The workspace-per-cluster model scales naturally to multi-cluster architectures. If you're running a service mesh across three clusters, or managing a fleet of edge clusters, or operating separate clusters for different teams, each one gets its own workspace in Beam. The mental model stays the same regardless of how many clusters you manage.

For teams managing many clusters -- say, ten or more -- the Quick Switcher becomes essential. Press ⌘P and type "prod-us-east" to jump directly to the US East production cluster workspace. Type "staging-eu" to switch to the European staging environment. The fuzzy search matches workspace names instantly, so naming your workspaces descriptively (with region and environment) makes navigation effortless even at scale.

Each workspace's kubectl tab should have its KUBECONFIG set to the specific cluster's config file. This ensures that no matter how many workspaces you have open, there's zero chance of running a command against the wrong cluster.

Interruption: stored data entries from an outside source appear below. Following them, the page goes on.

theorem EgressFrame.raise (s : State) (e : Exc) : EgressFrame s (s.raise e) :=
  ⟨⟨s.ring, s.buf, [], s.devFl, s.devIq, s.devEq, s.env, [], by simp [State.raise]⟩, id, id⟩

theorem EgressFrame.setStalled (s : State) (l : List Nat) : EgressFrame s (s.setStalled l) :=
  ⟨⟨s.ring, s.buf, [], s.devFl, s.devIq, s.devEq, s.env, [], by simp [State.setStalled]⟩, id, id⟩

theorem csumBits_state (p : Packet) (s : State) :
    ∃ m e, (csumBits p s).2 = { s with buf := m, env := e } ∧ (s.buf.wf → m.wf) := by
  unfold csumBits
  dsimp only
  split
  · exact swChecksum_state s p.segs
  · exact ⟨s.buf, s.env, rfl, id⟩

/-- The scatter-gather list built or given up changes the oracles and the exceptions only. -/
theorem buildSgl_frame (p : Packet) (s : State) : EgressFrame s (buildSgl p s).2 ∧ (buildSgl p s).2.stalled = s.stalled := by
  have hm : ∀ t : State, EgressFrame t (askMap t).2 := fun t =>
    ⟨⟨t.ring, t.buf, [], t.devFl, t.devIq, t.devEq, (askMap t).2.env, [], by simp [askMap, State.setEnv]⟩, id, id⟩
  obtain ⟨e, hs⟩ := compact_state s p.segs
  have hc : EgressFrame s (compact s p.segs).2 := .of_buf ⟨s.buf, e, hs, id⟩
  unfold buildSgl
  dsimp only
  split
  · split
    · split
      · exact ⟨hc.trans (.raise _ _), by simp [hs]⟩
      · exact ⟨hc.trans (hm _), by simp [askMap, hs]⟩
    · exact ⟨hc.trans (.raise _ _), by simp [hs]⟩
  · exact ⟨hm s, rfl⟩

/-- What an egress operation may change of its queue. -/
def EgressSame (q q' : EgressQueue) : Prop :=
  q' = { q with
    pidx := q'.pidx, avail := q'.avail, pending := q'.pending, state := q'.state, mapsFree := q'.mapsFree, maps := q'.maps
    sdesc := q'.sdesc, txpkts := q'.txpkts, cidx := q'.cidx } ∧ q'.sdesc.length = q.sdesc.length

theorem EgressSame.refl (q : EgressQueue) : EgressSame q q := ⟨rfl, rfl⟩

theorem EgressSame.trans {q r w : EgressQueue} (h : EgressSame q r) (h' : EgressSame r w) : EgressSame q w := by
  obtain ⟨h1, h2⟩ := h
  obtain ⟨h3, h4⟩ := h'
  refine ⟨?_, h4.trans h2⟩
  rw [h3, h1]

theorem commit_same {nd cr np : Nat} {q q' : EgressQueue} {s t : State} (h : commit nd cr np q s = .ok (q', t)) :
    EgressSame q q' ∧ EgressFrame s t ∧ t.stalled = s.stalled ∧ q'.state = q.state := by
  obtain ⟨_, ⟨p, rfl⟩, ws, df, di, de, rfl⟩ := commit_ok h
  exact ⟨⟨rfl, by simp [commitRecord]⟩, .of_mmio ⟨ws, df, di, de, rfl⟩, rfl, rfl⟩

/-- `txpkts_flush` that completes: of an accumulator without a packet only the closing; else the queue is the commit's,
with the accumulator closed. -/
theorem txpktsFlush_ok {q q' : EgressQueue} {s t : State} (h : txpktsFlush q s = .ok (q', t)) :
    (q.txpkts.npkt = 0 ∧ q' = closed q ∧ t = s) ∨
      (q.txpkts.npkt ≠ 0 ∧
        (∃ p, q' = { commitRecord (closed q) (ceilDiv q.txpkts.flits.toNat 8) q.txpkts.npkt.toNat q.txpkts.npkt.toNat with
          pending := p }) ∧
        ceilDiv q.txpkts.flits.toNat 8 ≤ q.avail.toNat ∧ EgressFrame s t ∧ t.stalled = s.stalled) := by
  unfold txpktsFlush at h
  split at h
  · cases h
    exact .inl ⟨‹_›, rfl, rfl⟩
  · obtain ⟨s1, h1, h2⟩ := Res.bind_eq_ok.mp h
    obtain ⟨s2, h3, h4⟩ := Res.bind_eq_ok.mp h2
    obtain ⟨hle, hq, hs⟩ := commit_ok h4
    have f1 := EgressFrame.of_ring (writeFlits_ok h1)
    have f2 := EgressFrame.of_ring (writeFlits_ok h3)
    obtain ⟨m1, rfl, _⟩ := writeFlits_ok h1
    obtain ⟨m2, rfl, _⟩ := writeFlits_ok h3
    refine .inr ⟨‹_›, hq, hle, (f1.trans f2).trans (.of_mmio hs), ?_⟩
    obtain ⟨ws, df, di, de, rfl⟩ := hs
    rfl

/-- Either way the queue's identity and state stay, and the accumulator is closed. -/
theorem txpktsFlush_same {q q' : EgressQueue} {s t : State} (h : txpktsFlush q s = .ok (q', t)) :
    EgressSame q q' ∧ EgressFrame s t ∧ t.stalled = s.stalled ∧ q'.state = q.state ∧ q'.txpkts.isOpen = false := by
  rcases txpktsFlush_ok h with ⟨_, rfl, rfl⟩ | ⟨_, ⟨p, rfl⟩, _, hf, hs⟩
  · exact ⟨⟨rfl, rfl⟩, .refl _, rfl, rfl, rfl⟩
  · exact ⟨⟨rfl, by simp [commitRecord, closed]⟩, hf, hs, rfl, rfl⟩

theorem flushIfOpen_ok {q q' : EgressQueue} {s t : State} (h : flushIfOpen q s = .ok (q', t)) :
    EgressSame q q' ∧ EgressFrame s t ∧ t.stalled = s.stalled ∧ q'.state = q.state ∧ q'.txpkts.isOpen = false := by
  unfold flushIfOpen at h
  split at h
  · exact txpktsFlush_same h
  · cases h
    exact ⟨.refl _, .refl _, rfl, rfl, by simp_all⟩

theorem txpktsAdd_ok {p : Packet} {q q' : EgressQueue} {s t : State} (h : txpktsAdd p q s = .ok (q', t)) :
    EgressSame q q' ∧ EgressFrame s t ∧ t.stalled = s.stalled ∧ q'.state = q.state := by
  unfold txpktsAdd at h
  dsimp only at h
  obtain ⟨s1, h1, h2⟩ := Res.bind_eq_ok.mp h
  have f0 : EgressFrame s (csumBits p (askMap s).2).2 := by
    refine EgressFrame.trans ?_ (.of_buf (csumBits_state p (askMap s).2))
    exact ⟨⟨s.ring, s.buf, [], s.devFl, s.devIq, s.devEq, (askMap s).2.env, [], by simp [askMap, State.setEnv]⟩, id, id⟩
  have st0 : (csumBits p (askMap s).2).2.stalled = s.stalled := by
    obtain ⟨m, e, he, _⟩ := csumBits_state p (askMap s).2
    rw [he]; rfl
  have f1 := EgressFrame.of_ring (writeFlits_ok h1)
  have st1 : s1.stalled = s.stalled := by
    obtain ⟨m1, rfl, _⟩ := writeFlits_ok h1
    exact st0
  split at h2
  · obtain ⟨he, hf, hs, hst, _⟩ := txpktsFlush_same h2
    exact ⟨EgressSame.trans ⟨rfl, rfl⟩ he, (f0.trans f1).trans hf, hs.trans st1, hst⟩
  · cases h2
    exact ⟨⟨rfl, rfl⟩, f0.trans f1, st1, rfl⟩

/-- A stall that completes: the queue is Stalled and on the list. -/
theorem stall_ok {i : Nat} {cause : Exc} {q q' : EgressQueue} {s t : State} {r : Ret}
    (h : stall i cause q s = .ok (q', t, r)) :
    EgressSame q q' ∧ EgressFrame s t ∧ t.stalled = s.stalled ++ [i] ∧ q'.state = .stalled ∧ r = .noResource ∧
      q.state ≠ .dead := by
  unfold stall at h
  obtain ⟨⟨q1, s1⟩, h1, h2⟩ := Res.bind_eq_ok.mp h
  obtain ⟨⟨q2, s2⟩, h3, h4⟩ := Res.bind_eq_ok.mp h2
  simp only [Res.pure_eq, Except.ok.injEq, Prod.mk.injEq] at h4
  obtain ⟨rfl, rfl, rfl⟩ := h4
  obtain ⟨e1, f1, s1', st1, _⟩ := flushIfOpen_ok h1
  obtain ⟨nd, rfl, hs⟩ := notifyEq_ok h3
  have f2 := EgressFrame.of_mmio hs
  obtain ⟨ws, df, di, de, rfl⟩ := hs
  refine ⟨e1.trans ⟨rfl, rfl⟩, ((f1.trans f2).trans (.setStalled _ _)).trans (.raise _ _), ?_, rfl, rfl, ?_⟩
  · simp [State.setStalled, State.raise, s1']
  · rw [← st1]; exact nd

/-- What a submission that completes leaves: an Active queue unless it stalled, which puts it on the list. -/
def SubmitEnd (i : Nat) (q q' : EgressQueue) (s t : State) : Prop :=
  EgressSame q q' ∧ EgressFrame s t ∧
    ((q'.state = q.state ∧ t.stalled = s.stalled) ∨
      (q.state = .active ∧ q'.state = .stalled ∧ t.stalled = s.stalled ++ [i]))

theorem stall_end {i : Nat} {cause : Exc} {q q' : EgressQueue} {s t : State} {r : Ret} (ha : q.state = .active)
    (h : stall i cause q s = .ok (q', t, r)) : SubmitEnd i q q' s t := by
  obtain ⟨h1, h2, h3, h4, _⟩ := stall_ok h
  exact ⟨h1, h2, .inr ⟨ha, h4, h3⟩⟩

theorem writeWr_ok {q : EgressQueue} {st : Nat} {fs : List Flit} {s t : State} (h : writeWr q st fs s = .ok t) :
    ∃ m, t = { s with ring := m } ∧ (s.ring.wf → m.wf) := writeFlits_ok h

The workspace boundary is also the security boundary.

Project Memory for Kubernetes Conventions

Every Kubernetes team has conventions. Maybe all services must have resource limits defined. Maybe pod disruption budgets are required for production deployments. Maybe labels must follow a specific schema: app.kubernetes.io/name, app.kubernetes.io/version, app.kubernetes.io/managed-by. Maybe your team uses Istio and every service needs sidecar injection annotations. These rules live in runbooks, wiki pages, or people's heads -- and they get violated every time someone is in a hurry.

Beam's Project Memory feature solves this. Create a memory file that documents your Kubernetes conventions: required labels, resource limit standards, namespace naming patterns, Helm chart structure, Terraform module conventions, and deployment rollout strategies. When Claude Code starts a session, it reads this memory file automatically and follows your conventions from the very first prompt.

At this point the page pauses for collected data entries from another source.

/-- The entry that REFILL writes for slot `k` from the producer index, as it is (40_free_list R190). -/
def entryAhead (s : State) (fl : FreeList) (k : Nat) : Flit :=
  ((slotAt fl (slotAhead fl k)).buf.bind s.bufferOf).elim 0
      (fun b => b.base + (slotAt fl (slotAhead fl k)).layout.payloadOff.setWidth 64) |||
    (slotAt fl (slotAhead fl k)).layout.hwidx.setWidth 64

theorem slotAhead_afterPost (hlt : fl.pidx < fl.cap) (k : Nat) : slotAhead (afterPost fl) k = slotAhead fl (k + 1) := by
  obtain ⟨p, g, hpost⟩ := afterPost_eq fl
  rw [hpost]
  show ((incIdx fl.pidx fl.cap).toNat + k) % fl.cap.toNat = _
  rw [incIdx_toNat hlt, Nat.mod_add_mod, Nat.add_assoc, Nat.add_comm 1 k]
  rfl

theorem slotAhead_zero (hlt : fl.pidx < fl.cap) : slotAhead fl 0 = fl.pidx.toNat := Nat.mod_eq_of_lt hlt

theorem bufferOf_congr (ha : t.arena = s.arena) : t.bufferOf = s.bufferOf := by
  funext h
  rw [State.bufferOf, ha]
  rfl

/-- A list whose slots all hold a buffer of the arena, and without frame segments. -/
def Recyclable (s : State) (fl : FreeList) : Prop :=
  ∀ k, k < fl.sdesc.length → (slotAt fl k).nmbuf = 0 ∧ ∃ h b, (slotAt fl k).buf = some h ∧ s.bufferOf h = some b

theorem recyclable_of (hall : allRecyclable fl = true) (hsound : slotsSound s fl = true) : Recyclable s fl := by
  intro k hk
  have hmem : slotAt fl k ∈ fl.sdesc := by
    rw [slotAt, List.getD_eq_getElem _ _ hk]
    exact List.getElem_mem hk
  have hrec := List.all_eq_true.mp hall _ hmem
  rw [Bool.and_eq_true, decide_eq_true_iff] at hrec
  obtain ⟨hsome, hnm⟩ := hrec
  obtain ⟨h, hh⟩ := Option.isSome_iff_exists.mp hsome
  have hb := List.all_eq_true.mp hsound _ hmem
  rw [hh] at hb
  dsimp only at hb
  cases hfind : s.bufferOf h with
  | none =>
    rw [hfind] at hb
    cases hb
  | some b => exact ⟨hnm, h, b, hh, hfind⟩

theorem Recyclable.of_eq {fl' : FreeList} (hr : Recyclable s fl) (hs : fl'.sdesc = fl.sdesc) (ha : t.arena = s.arena) :
    Recyclable t fl' := fun k hk => by
  have hslot : slotAt fl' k = slotAt fl k := by rw [slotAt, hs, slotAt]
  rw [hslot, bufferOf_congr ha]
  exact hr k (hs ▸ hk)

theorem readySlot_recycled {h : Nat} (hnm : (slotAt fl fl.pidx.toNat).nmbuf = 0)
    (hbuf : (slotAt fl fl.pidx.toNat).buf = some h) :
    readySlot fl s = .ok (some (slotAt fl fl.pidx.toNat), slotAt fl fl.pidx.toNat, s) := by
  rw [readySlot]
  dsimp only
  rw [hbuf]
  dsimp only
  rw [tryRecycle, if_pos hnm]
  rfl

/-- The entry at the producer index is the first of those ahead. -/
theorem entryAhead_zero {h : Nat} {b : Buffer} (hlt : fl.pidx < fl.cap) (hbuf : (slotAt fl fl.pidx.toNat).buf = some h)
    (hb : s.bufferOf h = some b) : entryAhead s fl 0 = entryWord b (slotAt fl fl.pidx.toNat).layout := by
  rw [entryAhead, slotAhead_zero hlt, bufferOf_bind hbuf hb]
  rfl

theorem entryAhead_afterPost (hlt : fl.pidx < fl.cap) (ha : t.arena = s.arena) :
    entryAhead t (afterPost fl) = entryAhead s fl ∘ Nat.succ := by
  have hslot : slotAt (afterPost fl) = slotAt fl := by
    obtain ⟨p, g, hpost⟩ := afterPost_eq fl
    funext j
    rw [hpost]
    rfl
  funext k
  rw [entryAhead, slotAhead_afterPost hlt, hslot, bufferOf_congr ha]
  rfl

/-- The slots ahead of the producer index, while there is room, are apart from the one it stands at. -/
theorem slotAhead_apart {k : Nat} (hlt : fl.pidx < fl.cap) (hk : k + 1 < fl.cap.toNat) :
    flSlotAddr fl (slotAhead fl 0) + 8 ≤ flSlotAddr fl (slotAhead fl (k + 1)) ∨
      flSlotAddr fl (slotAhead fl (k + 1)) + 8 ≤ flSlotAddr fl (slotAhead fl 0) := by
  have hne : slotAhead fl (k + 1) ≠ fl.pidx.toNat := add_mod_ne_self hlt hk
  rw [slotAhead_zero hlt, flSlotAddr, flSlotAddr]
  omega

/-- REFILL's loop over slots that can be posted again: as many posts as there is room for. -/
theorem refillLoop_recyclable {k : Nat} (hd : fl.doomed = false) (hm : fl.mapped = true) (hin : fl.inRange = true)
    (hr : Recyclable s fl) (hw : s.ring.wf) : ∃ m,
    refillLoop n fl s k = .ok (afterPosts (min n (freeSlots fl)) fl,
      ((postsWords s.cfg (min n (freeSlots fl)) fl).foldl mmioWrite s).setRing m, k + min n (freeSlots fl)) ∧
    WritesFlits s.ring m (fun k => flSlotAddr fl (slotAhead fl k))
      ((List.range (min n (freeSlots fl))).map (entryAhead s fl)) := by
  induction n generalizing fl s k with
  | zero => exact ⟨s.ring, by rw [Nat.zero_min]; rfl, by rw [Nat.zero_min]; exact ⟨nofun, fun _ _ => rfl⟩⟩
  | succ n ih =>
    by_cases hfull : incIdx fl.pidx fl.cap = fl.cidx
    · have h0 := (freeSlots_eq_zero hin).mpr hfull
      rw [h0, Nat.min_zero]
      exact ⟨s.ring, by rw [refillLoop, if_pos hfull]; rfl, nofun, fun _ _ => rfl⟩
    · obtain ⟨hp, hc, hlen⟩ := FreeList.inRange_iff.mp hin
      have hcap := FreeList.cap_pos hin
      obtain ⟨hnm, h, b, hbuf, hb⟩ := hr fl.pidx.toNat (by rw [hlen]; exact hp)
      obtain ⟨pe, g, hpost⟩ := afterPost_eq fl
      have hfree := freeSlots_afterPost hin hfull
      have hmin : min (n + 1) (freeSlots fl) = min n (freeSlots (afterPost fl)) + 1 := by omega
      have htold := mmioWrites_onlyTold (postWords s.cfg fl) s
      have hloop := refillLoop_post (n := n) (k := k) hd hm hp hfull (readySlot_recycled (s := s) hnm hbuf) hbuf hb
      have hsdesc : (afterPost fl).sdesc = fl.sdesc := by rw [hpost]
      rw [show setSlot (afterPost fl) fl.pidx.toNat (slotAt fl fl.pidx.toNat) = afterPost fl by
        rw [← afterPost_setSlot, setSlot_slotAt]] at hloop
      obtain ⟨m, hrest, hwrites⟩ := ih (fl := afterPost fl) (k := k + 1)
        (s := ((postWords s.cfg fl).foldl mmioWrite s).setRing
          (s.ring.putFlit (flSlotAddr fl fl.pidx.toNat) (entryWord b (slotAt fl fl.pidx.toNat).layout)))
        (by rw [hpost]; exact hd) (by rw [hpost]; exact hm)
        (by rw [hpost]; exact FreeList.inRange_iff.mpr ⟨addTo_lt 1 hcap, hc, hlen⟩) (hr.of_eq hsdesc htold.arena)
        (Memory.putFlit_wf hw _ _)
      have harena : (((postWords s.cfg fl).foldl mmioWrite s).setRing (s.ring.putFlit (flSlotAddr fl fl.pidx.toNat)
          (entryWord b (slotAt fl fl.pidx.toNat).layout))).arena = s.arena := htold.arena
      refine ⟨m, ?_, ?_⟩
      · rw [hloop, hrest, hmin, mmioWrites_setRing, State.setRing_cfg, htold.cfg, postsWords, List.foldl_append,
          show k + 1 + min n (freeSlots (afterPost fl)) = k + (min n (freeSlots (afterPost fl)) + 1) by omega]
        rfl
      · have hbase : flSlotAddr (afterPost fl) = flSlotAddr fl := by rw [hpost]; rfl
        rw [hmin, List.range_succ_eq_map, List.map_cons, List.map_map]
        refine .cons hw ?_ fun j hj => slotAhead_apart hp ?_
        · rw [entryAhead_zero hp hbuf hb, slotAhead_zero hp]
          rw [entryAhead_afterPost hp harena] at hwrites
          simp only [hbase, slotAhead_afterPost hp] at hwrites
          exact hwrites
        · rw [List.length_map, List.length_range] at hj
          rw [freeSlots] at hfree
          omega

/-! ## The command -/

/-- A REFILL of slots that can all be posted again. -/
theorem refill_recyclable (hd : fl.doomed = false) (hm : fl.mapped = true) (hin : fl.inRange = true)
    (hr : Recyclable s fl) (hw : s.ring.wf) : ∃ m,
    refill n fl s = .ok (refilled (min n (freeSlots fl)) fl,
      ((refillWords s.cfg (min n (freeSlots fl)) fl).foldl mmioWrite s).setRing m, min n (freeSlots fl),
      starvingIndicator (refilled (min n (freeSlots fl)) fl)) ∧
    WritesFlits s.ring m (fun k => flSlotAddr fl (slotAhead fl k))
      ((List.range (min n (freeSlots fl))).map (entryAhead s fl)) := by
  obtain ⟨m, hloop, hwrites⟩ := refillLoop_recyclable (n := n) (k := 0) hd hm hin hr hw
  obtain ⟨p, g, hposts⟩ := afterPosts_eq (n := min n (freeSlots fl)) (FreeList.inRange_iff.mp hin).1
  refine ⟨m, ?_, hwrites⟩
  have htold := mmioWrites_onlyTold (postsWords s.cfg (min n (freeSlots fl)) fl) s
  rw [refill, hd, if_neg Bool.false_ne_true, hloop, Res.bind_ok]
  dsimp only
  rw [notifyFl_eq (fl := afterPosts (min n (freeSlots fl)) fl) (by rw [hposts]; exact hd), Res.bind_ok]
  dsimp only
  rw [mmioWrites_setRing, State.setRing_cfg, htold.cfg, refillWords, List.foldl_append, Nat.zero_add]
  rfl

theorem starvingIndicator_refilled (hin : fl.inRange = true) (hn : n ≤ freeSlots fl) :
    starvingIndicator (refilled n fl) = (decide (occ fl + n < fl.lowat.toNat) && !fl.starving) := by
  obtain ⟨hp, hc, -⟩ := FreeList.inRange_iff.mp hin
  obtain ⟨p, g, hposts⟩ := afterPosts_eq (n := n) hp
  obtain ⟨g', hnot⟩ := notified_eq (afterPosts n fl)
  have hocc := occ_afterPosts hin hn
  rw [refilled, hnot, starvingIndicator, ← hocc, hposts]
  rfl

/-- REFILL as an instruction, from what the posts do. -/
theorem execRefill_ok {i p : Nat} {q : IngressQueue} {fl' : FreeList} {st : Bool} (hp : s.panic = false) (hq : s.iqAt i = some q)
    (hfl : q.fl = some fl) (hd : fl.doomed = false) (hn : n ≤ 65535) (h : refill n fl s.begin = .ok (fl', t, p, st)) :
    execRefill i n s = .next (({ t with starving := t.starving ++ if st then [i] else [] }.setIq i
      { q with fl := some { fl' with starving := fl'.starving || st } }).answer (.refilled p st)) := by
  refine runQe_onFl (s := s) hp hq hfl ?_
  rw [hd, if_neg Bool.false_ne_true, if_neg (show ¬ refillMax < n from Nat.not_lt.mpr hn), h, Res.bind_ok]
  dsimp only
  rw [registerStarving_eq]
  rfl

/-- The state after a REFILL's words and entries, with the list's context written. -/
theorem answer_refilled {i : Nat} {x : IngressQueue} {r : Ret} (ws : List MmioWrite) (m : Memory) (l : List Nat) :
    (({ (ws.foldl mmioWrite s.begin).setRing m with
        starving := ((ws.foldl mmioWrite s.begin).setRing m).starving ++ l } : State).setIq i x).answer r =
      { ws.foldl mmioWrite s with
        iq := s.iq.set i (some x), ring := m, starving := s.starving ++ l, ret := r, raised := [] } := by
  have hbegin : ws.foldl mmioWrite s.begin = { ws.foldl mmioWrite s with ret := .none, raised := [] } :=
    mmioWrites_answered ws s .none []
  have htold := mmioWrites_onlyTold ws s
  rw [hbegin]
  simp only [State.setIq, State.setRing, State.answer, htold.iq, htold.starving]

theorem tolds_length {p pending since : Nat} (hs : since < 32) :
    (toldBefore p pending since).length = (since + p) / 32 + 1 := by
  rw [toldBefore_eq hs]
  split
  · next h0 => rw [h0]; rfl
  · next h0 =>
    rw [List.length_cons, List.length_append, List.length_replicate, List.length_singleton]
    omega

end Sys2Proof.Machine

namespace Sys2Proof
open Machine

/-- Settles O28: the loop posts as many slots as there is room for, and each post tells its doorbell words. -/
theorem refillPosts : Obligations.RefillPosts := by
  intro s i n q fl hp hq hfl hd hn hin hm hall hsound hw p slot st reg
  have hlt := (FreeList.inRange_iff.mp hin).1
  obtain ⟨m, hrun, hwrites⟩ := refill_recyclable (s := s.begin) (n := n) hd hm hin (recyclable_of hall hsound) hw
  obtain ⟨g, hg⟩ := refilled_eq (n := p) hlt
  have hexec := execRefill_ok hp hq hfl hd hn hrun
  rw [starvingIndicator_refilled hin (Nat.min_le_right _ _), answer_refilled] at hexec
  have hreg : fl.register = reg := by
    simp only [FreeList.register, doorbellReg, reg]
    cases fl.dbMech <;> rfl
  have htells : ∀ k, fl.tells k = .word reg (fl.qid ++ k) := fun k => by rw [← hreg]; rfl
  refine ⟨m, refillWords s.cfg p fl, g, ?_, hwrites, fun w hw => ?_, toldBy_refillWords, fun hpend hg4 h8 hmax => ?_⟩
  · refine hexec.trans ?_
    rw [hg]
    rfl
  · obtain ⟨k, -, rfl⟩ := mem_refillWords hw
    exact ⟨k, htells k⟩
  · intro since rings told
    have hsince : postsSince fl < 32 := by rw [postsSince]; omega
    have htold : toldBefore p fl.pending.toNat since = told := toldBefore_eq hsince
    have hwords := refillWords_eq hlt h8 hg4 hpend hmax
    rw [show postsSince fl = since from rfl, htold] at hwords
    simp only [htells] at hwords
    refine ⟨hwords, ?_, fun h0 => ?_⟩
    · rw [← refilled_groups hpend, hg]
    · have hlen := List.length_filter_le (· ≠ 0) (toldBefore p fl.pending.toNat (postsSince fl))
      rw [tolds_length hsince] at hlen
      have h0' : fl.dbGroups.toNat = 0 := by rw [h0]; rfl
      rw [hwords, List.length_map, ← htold]
      show (List.filter _ (toldBefore p fl.pending.toNat (postsSince fl))).length ≤ _
      have hsmall : postsSince fl ≤ 7 := by rw [postsSince, h0']; omega
      have hdiv : (postsSince fl + p) / 32 ≤ (p + 7) / 32 := Nat.div_le_div_right (by omega)
      exact hlen.trans (Nat.add_le_add_right hdiv 1)

end Sys2Proof
end

section
/-! PROOFS. TIMER_TICK (47_system R435). -/

namespace Sys2Proof.Machine

variable {s t : State} {i : Nat} {fl : FreeList}

/-! ## One list, and one queue -/

/-- A starving list whose slots can all be posted again is filled, and is starving no more. -/
theorem tickFl_recyclable {q : IngressQueue} (hq : s.iqAt i = some q) (hfl : q.fl = some fl) (hd : fl.doomed = false)
    (hm : fl.mapped = true) (hin : fl.inRange = true) (hr : Recyclable s fl) (hw : s.ring.wf) (hlow : fl.lowat < fl.cap) :
    ∃ m, tickFl i s = .ok
      (((((refillWords s.cfg (freeSlots fl) fl).foldl mmioWrite s).setRing m).setStarving (s.starving.erase i)).setIq i
        { q with fl := some { refilled (freeSlots fl) fl with starving := false } }) ∧
    WritesFlits s.ring m (fun k => flSlotAddr fl (slotAhead fl k)) ((List.range (freeSlots fl)).map (entryAhead s fl)) := by
  obtain ⟨m, hrun, hwrites⟩ := refill_recyclable (s := s) (n := freeSlots fl) hd hm hin hr hw
  obtain ⟨g, hg⟩ := refilled_eq (n := freeSlots fl) (FreeList.inRange_iff.mp hin).1
  rw [Nat.min_self] at hrun hwrites
  refine ⟨m, ?_, hwrites⟩
  have hflAt : s.flAt i = some fl := by
    rw [State.flAt, hq]
    exact hfl
  have htold := mmioWrites_onlyTold (refillWords s.cfg (freeSlots fl) fl) s
  have hocc : occ fl < fl.cap.toNat := distOf_lt (FreeList.cap_pos hin)
  have hfull : fl.lowat.toNat ≤ occ (refilled (freeSlots fl) fl) := by
    obtain ⟨g', hnot⟩ := notified_eq (afterPosts (freeSlots fl) fl)
    have hposts := occ_afterPosts hin le_rfl
    have hsame : occ (refilled (freeSlots fl) fl) = occ (afterPosts (freeSlots fl) fl) := by rw [refilled, hnot]; rfl
    have hlt : fl.lowat.toNat < fl.cap.toNat := hlow
    rw [hsame, hposts, freeSlots]
    omega
  have hlowat : (refilled (freeSlots fl) fl).lowat = fl.lowat := by rw [hg]
  rw [tickFl, hq, hflAt]
  dsimp only
  rw [hrun, Res.bind_ok]
  dsimp only
  rw [hlowat, if_pos hfull, State.setRing_starving, htold.starving]
  rfl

Tell Claude: "Generate a deployment for the payment service." Without memory, Claude will generate a reasonable deployment with generic best practices. With your team's memory file loaded, Claude generates a deployment with your exact label schema, your standard resource limits for that service tier, your required annotations for monitoring and service mesh integration, your pod disruption budget, and your specific health check conventions. Every manifest Claude produces is compliant with your team's standards from the moment it's generated.

This is especially powerful for on-call engineers who might not know every convention by heart. During an incident at 3 AM, they don't need to remember that production deployments require a PDB with minAvailable: 2. Claude already knows, because the memory file told it.

Summary

Kubernetes operations are inherently multi-terminal, multi-cluster, and multi-tool. You're running kubectl, helm, terraform, stern, k9s, docker, and Claude Code -- often all at the same time, often across multiple cluster environments. Without structure, this leads to the most dangerous class of DevOps errors: running commands against the wrong cluster.

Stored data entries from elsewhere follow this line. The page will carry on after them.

-- ==== Sys2Proof/Word.lean ====
section
/-! DEFINITION. Bytes, words and the plainest counting operations of the NL24 (00_scope.md, section 6). -/
namespace Sys2Proof

/-- One byte of a frame, a message or a report (11, section 11.1). -/
abbrev Byte := BitVec 8

/-- A field of two bytes. -/
abbrev Word16 := BitVec 16

/-- A card serial as carried in a card image: four bytes (11, Card image). -/
abbrev Serial32 := BitVec 32

/-- One more, staying at `top` once there (the saturating counts of the spec). -/
def satInc (top n : Nat) : Nat := if n < top then n + 1 else top

/-- One more, `top` followed by 0 (the wrapping counters of the spec). -/
def wrapInc (top n : Nat) : Nat := if n < top then n + 1 else 0

/-- Replaced by the nearer end of the range when outside it (00_scope.md, section 6, Arithmetic). -/
def clamp (lo hi x : Nat) : Nat := max lo (min hi x)

end Sys2Proof
end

Beam's workspace model eliminates this class of error entirely:

• Use one workspace per cluster environment -- Dev, Staging, Production, Infrastructure -- each with its own kubectl context and color coding
• Use Claude Code inside each workspace to generate deployments, Helm charts, Terraform modules, network policies, and debug failing pods with full cluster context
• Use split panes for real-time feedback -- Claude generating YAML on the left, kubectl applying it on the right, stern showing the result live
• Use saved layouts (⌘S) to restore your entire multi-cluster terminal setup in seconds, including an incident response layout ready for emergencies
• Use Project Memory to ensure Claude Code follows your team's Kubernetes conventions -- labels, resource limits, annotations, PDBs -- from the first prompt
• Use Quick Switcher (⌘P) to jump between clusters and environments instantly, even when managing ten or more cluster workspaces

The key insight is that Kubernetes safety comes from context isolation. When every environment has its own workspace with its own visual identity and its own kubectl context, the accidental cross-environment command becomes nearly impossible. Beam doesn't just organize your terminals -- it makes your Kubernetes operations fundamentally safer.